Где-то около полуночи, когда в Карпе стало тихо и город был охвачен дождем, Зев Келлер проснулся в темноте оттого, что его грубо схватили. Не успел он закричать, как ему в рот засунули кляп – он почувствовал вкус хлопка. Носок. Потом его подняли и унесли с кровати в ночь.

Вначале он в растерянности подумал, что за ним пришли копы. Если бы он рассуждал трезво, он бы понял, что напавшие на него люди были в лыжных масках.

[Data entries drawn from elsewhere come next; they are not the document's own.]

-- ==== Sys2Proof/Laws/State.lean ====
section
/-! SUPPORT. What each plain update of the state leaves as it was: one theorem for each update, a rewrite rule for each field, all
true by unfolding alone, so that no proof unfolds a record update. -/

namespace Sys2Proof.Machine

/-- Everything but regs stays. -/
@[simp] theorem wr_keeps (s : State) (i j v : Nat) :
    (wr s i j v).pending = s.pending ∧ (wr s i j v).variant = s.variant ∧ (wr s i j v).blobs = s.blobs ∧
    (wr s i j v).rems = s.rems ∧ (wr s i j v).scrubNum = s.scrubNum ∧ (wr s i j v).mem = s.mem ∧ (wr s i j v).ecc = s.ecc ∧
    (wr s i j v).beat = s.beat ∧ (wr s i j v).cyc = s.cyc ∧ (wr s i j v).edge = s.edge ∧ (wr s i j v).edgePs = s.edgePs ∧
    (wr s i j v).holdPs = s.holdPs ∧ (wr s i j v).lastN = s.lastN ∧ (wr s i j v).lastLen = s.lastLen ∧
    (wr s i j v).cores = s.cores ∧ (wr s i j v).links = s.links ∧ (wr s i j v).parts = s.parts ∧
    (wr s i j v).chReady = s.chReady ∧ (wr s i j v).patrol = s.patrol ∧ (wr s i j v).patrolled = s.patrolled ∧
    (wr s i j v).bankUse = s.bankUse ∧ (wr s i j v).faultq = s.faultq ∧ (wr s i j v).log = s.log ∧
    (wr s i j v).logNum = s.logNum ∧ (wr s i j v).kept = s.kept ∧ (wr s i j v).capSeen = s.capSeen ∧
    (wr s i j v).sessions = s.sessions ∧ (wr s i j v).asks = s.asks ∧ (wr s i j v).lockBy = s.lockBy ∧
    (wr s i j v).lockLeft = s.lockLeft ∧ (wr s i j v).handles = s.handles ∧ (wr s i j v).handleSeq = s.handleSeq ∧
    (wr s i j v).serve = s.serve ∧ (wr s i j v).records = s.records ∧ (wr s i j v).ctxs = s.ctxs ∧
    (wr s i j v).grafts = s.grafts ∧ (wr s i j v).graftRun = s.graftRun ∧ (wr s i j v).flashTest = s.flashTest ∧
    (wr s i j v).hbmTest = s.hbmTest ∧ (wr s i j v).serveTest = s.serveTest ∧ (wr s i j v).change = s.change ∧
    (wr s i j v).debugReq = s.debugReq ∧ (wr s i j v).keysBlocked = s.keysBlocked ∧ (wr s i j v).stateStore = s.stateStore ∧
    (wr s i j v).akGen = s.akGen ∧ (wr s i j v).dice = s.dice ∧ (wr s i j v).fuseUds = s.fuseUds ∧
    (wr s i j v).fuseRoot = s.fuseRoot ∧ (wr s i j v).fuseFw = s.fuseFw ∧ (wr s i j v).ceilReq = s.ceilReq ∧
    (wr s i j v).bsyncAt = s.bsyncAt ∧ (wr s i j v).fstepSeen = s.fstepSeen ∧ (wr s i j v).fstepSeq = s.fstepSeq ∧
    (wr s i j v).freqHandle = s.freqHandle ∧ (wr s i j v).freqLater = s.freqLater ∧ (wr s i j v).marks = s.marks ∧
    (wr s i j v).phaseLeft = s.phaseLeft ∧ (wr s i j v).phaseBad = s.phaseBad ∧ (wr s i j v).refLost = s.refLost ∧
    (wr s i j v).ppsSeen = s.ppsSeen ∧ (wr s i j v).stretchNow = s.stretchNow ∧ (wr s i j v).stretchHit = s.stretchHit ∧
    (wr s i j v).fifos = s.fifos ∧ (wr s i j v).hints = s.hints ∧ (wr s i j v).rails = s.rails ∧ (wr s i j v).avg1 = s.avg1 ∧
    (wr s i j v).avg10 = s.avg10 ∧ (wr s i j v).badSens = s.badSens ∧ (wr s i j v).ceilUp = s.ceilUp ∧
    (wr s i j v).ceilDown = s.ceilDown ∧ (wr s i j v).sens = s.sens ∧ (wr s i j v).hbmTemp = s.hbmTemp ∧
    (wr s i j v).coolant = s.coolant ∧ (wr s i j v).board = s.board ∧ (wr s i j v).act = s.act ∧
    (wr s i j v).coreCyc = s.coreCyc ∧ (wr s i j v).attr = s.attr ∧ (wr s i j v).tripAt = s.tripAt ∧
    (wr s i j v).tripped = s.tripped ∧ (wr s i j v).tripKept = s.tripKept ∧ (wr s i j v).tripCauses = s.tripCauses ∧
    (wr s i j v).powered = s.powered ∧ (wr s i j v).holdup = s.holdup ∧ (wr s i j v).pwrGood = s.pwrGood ∧
    (wr s i j v).moduleRst = s.moduleRst ∧ (wr s i j v).alertN = s.alertN ∧ (wr s i j v).faultN = s.faultN ∧
    (wr s i j v).railsUp = s.railsUp ∧ (wr s i j v).warmBoot = s.warmBoot ∧ (wr s i j v).mcDown = s.mcDown ∧
    (wr s i j v).mcDead = s.mcDead ∧ (wr s i j v).mcUpAt = s.mcUpAt ∧ (wr s i j v).mcFails = s.mcFails ∧
    (wr s i j v).heads = s.heads ∧ (wr s i j v).msgSeq = s.msgSeq ∧ (wr s i j v).mctpFrom = s.mctpFrom ∧
    (wr s i j v).mgmtOut = s.mgmtOut ∧ (wr s i j v).msixTab = s.msixTab ∧ (wr s i j v).msixPba = s.msixPba ∧
    (wr s i j v).rrSlot = s.rrSlot ∧ (wr s i j v).mbStatus = s.mbStatus ∧ (wr s i j v).mbRspLen = s.mbRspLen ∧
    (wr s i j v).mbReqLen = s.mbReqLen ∧ (wr s i j v).mbReq = s.mbReq ∧ (wr s i j v).mbRsp = s.mbRsp ∧
    (wr s i j v).evHead = s.evHead ∧ (wr s i j v).evTail = s.evTail ∧ (wr s i j v).evFifo = s.evFifo ∧
    (wr s i j v).evLost = s.evLost ∧ (wr s i j v).eids = s.eids ∧ (wr s i j v).i3cAddr = s.i3cAddr ∧
    (wr s i j v).spdm = s.spdm ∧ (wr s i j v).fwNext = s.fwNext ∧ (wr s i j v).lmNext = s.lmNext ∧
    (wr s i j v).fwRun = s.fwRun ∧ (wr s i j v).fresh = s.fresh ∧ (wr s i j v).out = s.out := by
  exact ⟨rfl, rfl, rfl, rfl, rfl, rfl, rfl, rfl, rfl, rfl, rfl, rfl, rfl, rfl, rfl, rfl, rfl, rfl, rfl, rfl, rfl, rfl, rfl,
    rfl, rfl, rfl, rfl, rfl, rfl, rfl, rfl, rfl, rfl, rfl, rfl, rfl, rfl, rfl, rfl, rfl, rfl, rfl, rfl, rfl, rfl, rfl, rfl,
    rfl, rfl, rfl, rfl, rfl, rfl, rfl, rfl, rfl, rfl, rfl, rfl, rfl, rfl, rfl, rfl, rfl, rfl, rfl, rfl, rfl, rfl, rfl, rfl,
    rfl, rfl, rfl, rfl, rfl, rfl, rfl, rfl, rfl, rfl, rfl, rfl, rfl, rfl, rfl, rfl, rfl, rfl, rfl, rfl, rfl, rfl, rfl, rfl,
    rfl, rfl, rfl, rfl, rfl, rfl, rfl, rfl, rfl, rfl, rfl, rfl, rfl, rfl, rfl, rfl, rfl, rfl, rfl, rfl, rfl, rfl⟩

Он бы заметил, что грузовик, в который они заставили его сесть, был «Фордом Таурусом» темно-синего цвета, похожий на грузовик его брата. Он бы понял, что это и была машина брата, припаркованная там же, где и обычно.

Но он не мог мыслить трезво. Он поддался панике.

Пинаясь, а затем наблюдая, как небо над ним сузилось до небольшой щелки, когда над ним закрылась дверь грузовика, Зев почувствовал влажность и понял, что впервые с тех пор, как ему было пять, он описался.

Затем он понял, что игра продолжается, несмотря ни на что. И что он только что проиграл.

13 июля, среда

Хезер

Собрание по поводу Паники проходило дома у Бишопа. Больше было негде. Трейлер Хезер был слишком маленьким, Додж не позвал бы их к себе домой, а родители Нэт были дома весь день и занимались уборкой в гараже. Хезер пришлось взять с собой Лили. Теперь, когда начались каникулы, Лили было нечем заняться, поэтому почти каждый день она садилась на автобус до Гудзона и шла в библиотеку.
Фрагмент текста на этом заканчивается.